If it's a cell array how do we know where replacement{5} (for example) goes ?
N = 8
n = 2
Acell=mat2cell(rand(N,n), ones(1,4)*n,n)
celldisp(Acell)
B=blkdiag(Acell{:})
a = 0.01;
for i = 1:4
p1= a*Acell{i}
p2 =a^2*Acell{i}
p3 = a^3*Acell{i}
end
At end I will get 12 matrices and want to replace zero sub matrices of B with those 12 matrices.
basically i want solution in this form
x p1 p2 p3
p1 x p2 p3
p1 p2 x p3
p1 p2 p3 x
Matt J
Matt J 2019년 3월 18일
편집: Matt J 2019년 3월 18일
At end I will get 12 matrices...
No you will not. The code you have shown produces 3 matrices p1,p2,p3.
for i = 1:4
p1= a*Acell{i}
p2 =a^2*Acell{i}
p3 = a^3*Acell{i}
end
where Acell{i} is a 2x2 matrix and a = 0.01
according to this command i will get 3 (p1 matrices),3 (p2 matrices),
3 (p3 matrices),...so at end 12 matrices.
Could u pls cehck this ( i hve removed semi colons)

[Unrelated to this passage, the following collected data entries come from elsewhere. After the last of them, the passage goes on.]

/-- R16: a settle time of 1 to 60 s is the one used at the next start of the settle timer; one already running stands. -/
def Obligations.SetSettleTimeIsUsedAtTheNextStart : Prop :=
  ∀ (s : State) (p : Port) (tag : Byte) (n : Nat), s.ready p → s.holderOf .sky = some p →
    (n < 1 ∨ 60 < n → Answers (.setSettleTime p tag n) s (s.replied p tag 21 (.no .badValue))) ∧
    (1 ≤ n → n ≤ 60 →
      Answers (.setSettleTime p tag n) s
        (((s.withClock { s.clock with settleTime := n }).restartLease .sky).replied p tag 21 .done)) ∧
    (∀ e : Int, -(2 ^ 50) ≤ e → e < 2 ^ 50 → s.power.halt.accepted = false → s.power.state = .present →
      s.trackingAxes ≠ [] →
      ∃ t : State, exec (.setEpoch p tag e 0) s = .next t.drain ∧ t.clock.settleTimer = some (s.clock.settleTime * 1000))

/-- R19: enabling the governor leaves ceiling and quiet timer; disabling it stops the timer, drops the ceiling, and raises
GOVERNOR_RELEASED where there was one. OK in either case. -/
def Obligations.SetGovernorEnablesAndDisables : Prop :=
  ∀ (s : State) (p : Port) (tag : Byte), s.ready p → s.holderOf .sky = some p →
    Answers (.setGovernor p tag 1) s
      (((s.withClock { s.clock with governor := true }).restartLease .sky).replied p tag 22 .done) ∧
    (s.clock.ceiling = none →
      Answers (.setGovernor p tag 0) s
        (((s.withClock { s.clock with governor := false, quiet := none, ceiling := none }).restartLease .sky).replied
          p tag 22 .done)) ∧
    (∀ k, s.clock.ceiling = some k →
      Answers (.setGovernor p tag 0) s
        ((((s.withClock { s.clock with governor := false, quiet := none, ceiling := none }).notify .governorReleased .sky
          none).restartLease .sky).replied p tag 22 .done))

/-- R14, R82, R18: the settle timer's expiry ends a settling with LAGGING for the axes left in the roll, and AXIS_LAGGING for those
that were not LAGGING already (log 28), the subject the last of them told, in no order the spec gives (log 6); no lag excess goes to
the governor; the quiet timer's
expiry doubles the ceiling or drops it. Where the timer does not run, its expiry changes nothing (log 4); where it runs, the command
says that it has run out, whatever remaining time is shown (log 1). -/
def Obligations.ClockTimersExpire : Prop :=
  ∀ s : State, s.phase = .running →
    (s.clock.state ≠ .settling ∨ s.clock.settleTimer = none → Answers .settleTimerExpiry s s) ∧
    (s.clock.state = .settling → s.clock.settleTimer ≠ none →
      ∃ t : State, exec .settleTimerExpiry s = .next t.drain ∧
        t.clock = { s.clock with settleTimer := none, roll := [], state := s.clock.resumeTo.state } ∧
        (∀ a, a ∈ s.clock.roll →
          t.axis a = { s.axis a with tracking := (s.axis a).tracking.map fun r => { r with lagging := true } }) ∧
        (∀ a, a ∉ s.clock.roll → t.axis a = s.axis a) ∧
        (∀ a ∈ s.clock.roll, (s.axis a).tracking.map Tracking.lagging = some false →
          ∀ q ∈ s.routedPorts .axisLagging (s.groupOf a), ∃ n : NoticeEntry,
            (t.port q).notices[NoticeKind.axisLagging.idx] = some n ∧
              ∃ b ∈ s.clock.roll, n.subject = some b.val ∧ (s.axis b).tracking.map Tracking.lagging = some false) ∧
        ((∀ a ∈ s.clock.roll, (s.axis a).tracking.map Tracking.lagging ≠ some false) → ∀ q,
          (t.port q).notices[NoticeKind.axisLagging.idx] = (s.port q).notices[NoticeKind.axisLagging.idx]) ∧
        (∀ q, q ∈ s.routedPorts .clockSettled .sky →
          ∃ n : NoticeEntry, (t.port q).notices[2] = some n ∧ n.timeout = true ∧
            n.subject = (allAxes.find? (· ∈ s.clock.roll)).map Fin.val) ∧
        .event .clockSettled none ∈ t.signals ∧ .done (.settling s.clock.settleSerial) ∈ t.signals) ∧
    (s.clock.quiet = none ∨ s.clock.ceiling = none → Answers .quietTimerExpiry s s) ∧
    ∀ n k, s.clock.quiet = some n → s.clock.ceiling = some k →
      (s.clock.scheduled.natAbs ≤ 2 * k →
        Answers .quietTimerExpiry s
          ((s.withClock { s.clock with ceiling := none, quiet := none }).notify .governorReleased .sky none)) ∧
      (2 * k < s.clock.scheduled.natAbs →
        Answers .quietTimerExpiry s (s.withClock { s.clock with ceiling := some (2 * k), quiet := some 500 }))

/-- R20: INTERNAL puts the timebase in state INTERNAL with trim 1; SYNC taken in INTERNAL puts it in HOLDOVER, and changes
nothing elsewhere; the nominal period is set in INTERNAL alone. R21 to R23: an interval is good within 5 per cent of the nominal
period, and the window holds the last 8 good ones; the first pulse becomes the reference; the eighth good interval locks; a bad one starts the count afresh in HOLDOVER and counts toward the loss in
LOCKED; silence drops the reference or the lock. Intervals are whole nanoseconds of the crystal and the trim is held as a fraction
(log 19); a silence in INTERNAL or without a reference changes nothing (log 4); a period out of range is refused before the state
is looked at (log 28). -/
def Obligations.TimebaseFollowsItsRequestsAndSync : Prop :=
  (∀ (t : Timebase) (i : Nat), t.goodInterval i = true ↔
    19 * (t.nominal * 1000000) ≤ 20 * i ∧ 20 * i ≤ 21 * (t.nominal * 1000000)) ∧
  (∀ (w : List Nat) (i : Nat),
    (w.length < 8 → pushWindow w i = w ++ [i]) ∧ (8 ≤ w.length → pushWindow w i = w.drop 1 ++ [i])) ∧
  (∀ (s : State) (p : Port) (tag : Byte), s.ready p → s.holderOf .sky = some p →
    Answers (.setTimebase p tag 0) s
      (((s.withTimebase { s.timebase with sync := false, state := .internal, trimNum := 1, trimDen := 1, good := 0, bad := 0,
                                          window := [], reference := none }).restartLease .sky).replied p tag 23 .done) ∧
    (s.timebase.state = .internal →
      Answers (.setTimebase p tag 1) s
        (((s.withTimebase { s.timebase with sync := true, state := .holdover, trimNum := 1, trimDen := 1, good := 0,
                                            bad := 0, window := [], reference := none }).restartLease .sky).replied
          p tag 23 .done)) ∧
    (s.timebase.state ≠ .internal → Answers (.setTimebase p tag 1) s ((s.restartLease .sky).replied p tag 23 .done)) ∧
    (∀ mode, 1 < mode → Answers (.setTimebase p tag mode) s (s.replied p tag 23 (.no .badValue))) ∧
    ∀ ms,
      (ms < 10 ∨ 100 < ms → Answers (.setSyncPeriod p tag ms) s (s.replied p tag 24 (.no .badValue))) ∧
      (10 ≤ ms → ms ≤ 100 →
        (s.timebase.state = .internal →
          Answers (.setSyncPeriod p tag ms) s
            (((s.withTimebase { s.timebase with nominal := ms }).restartLease .sky).replied p tag 24 .done)) ∧
        (s.timebase.state ≠ .internal → Answers (.setSyncPeriod p tag ms) s (s.replied p tag 24 (.no .state))))) ∧
  ∀ (s : State) (x : Nat), s.phase = .running →
    (s.timebase.state = .internal → Answers (.syncPulse x) s s ∧ Answers .syncTimeout s s) ∧
    (s.timebase.state ≠ .internal → s.timebase.reference = none →
      Answers (.syncPulse x) s (s.withTimebase { s.timebase with reference := some x }) ∧ Answers .syncTimeout s s) ∧
    ∀ r, s.timebase.reference = some r →
      (s.timebase.state = .holdover →
        Answers .syncTimeout s (s.withTimebase { s.timebase with good := 0, window := [], reference := none }) ∧
        (s.timebase.goodInterval (x - r) = false →
          Answers (.syncPulse x) s (s.withTimebase { s.timebase with reference := some x, good := 0, window := [] })) ∧
        (s.timebase.goodInterval (x - r) = true →
          (min 8 (s.timebase.good + 1) ≠ 8 →
            Answers (.syncPulse x) s
              (s.withTimebase { s.timebase with reference := some x, good := min 8 (s.timebase.good + 1),
                                                window := pushWindow s.timebase.window (x - r) })) ∧
          (min 8 (s.timebase.good + 1) = 8 →
            Answers (.syncPulse x) s
              ((s.withTimebase
                { s.timebase with
                  reference := some x, good := 8, bad := 0, state := .locked
                  window := pushWindow s.timebase.window (x - r)
                  trimNum := s.timebase.nominal * 1000000 * (pushWindow s.timebase.window (x - r)).length
                  trimDen := (pushWindow s.timebase.window (x - r)).sum }).notify .timebaseLocked .sky none)))) ∧
      (s.timebase.state = .locked →
        exec .syncTimeout s = .next
          (((s.withTimebase { s.timebase with state := .holdover, good := 0, bad := 0, window := [],
                                              reference := none }).notify .timebaseLost .sky none).event .timebaseLost).drain ∧
        (s.timebase.goodInterval (x - r) = true →
          Answers (.syncPulse x) s
            (s.withTimebase
              { s.timebase with
                reference := some x, good := min 8 (s.timebase.good + 1), bad := 0
                window := pushWindow s.timebase.window (x - r)
                trimNum := s.timebase.nominal * 1000000 * (pushWindow s.timebase.window (x - r)).length
                trimDen := (pushWindow s.timebase.window (x - r)).sum })) ∧
        (s.timebase.goodInterval (x - r) = false →
          (s.timebase.bad ≠ 2 →
            Answers (.syncPulse x) s
              (s.withTimebase { s.timebase with reference := some x, bad := s.timebase.bad + 1 })) ∧
          (s.timebase.bad = 2 →
            exec (.syncPulse x) s = .next
              (((s.withTimebase { s.timebase with state := .holdover, good := 0, bad := 0, window := [],
                                                  reference := some x }).notify .timebaseLost .sky none).event
                .timebaseLost).drain)))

The loop would imply that you want to create 12 matrices. However, since it overwrites the matrices in the previous step, you'll end up with only 3 matrices. The ones created on the last step of the loop.
While you say that you have 12 matrices, your I want solution in this form implies that there are only 3 matrices, which are rotated on each row.
A bit confusing as to what you have.
I doubt it will be difficult to do what you want, but the method will vary depending on exactly what it is that you want. So, please clarify.
parag gupta
parag gupta 2019년 3월 18일
편집: parag gupta 2019년 3월 18일
oops, u r right it will overwites the matrices.Could u pls tell what to do so that I end up with all 12 matrices?
sorry for the confusion, I want this matrix at the end.
x matrix 1 matrix 2 matrix 3
matrix 4 x matrix 5 matrix 6
matrix 7 matrix 8 x matrix 9
matrix 10 matrix 11 matrix 12 x
thanks you so much :)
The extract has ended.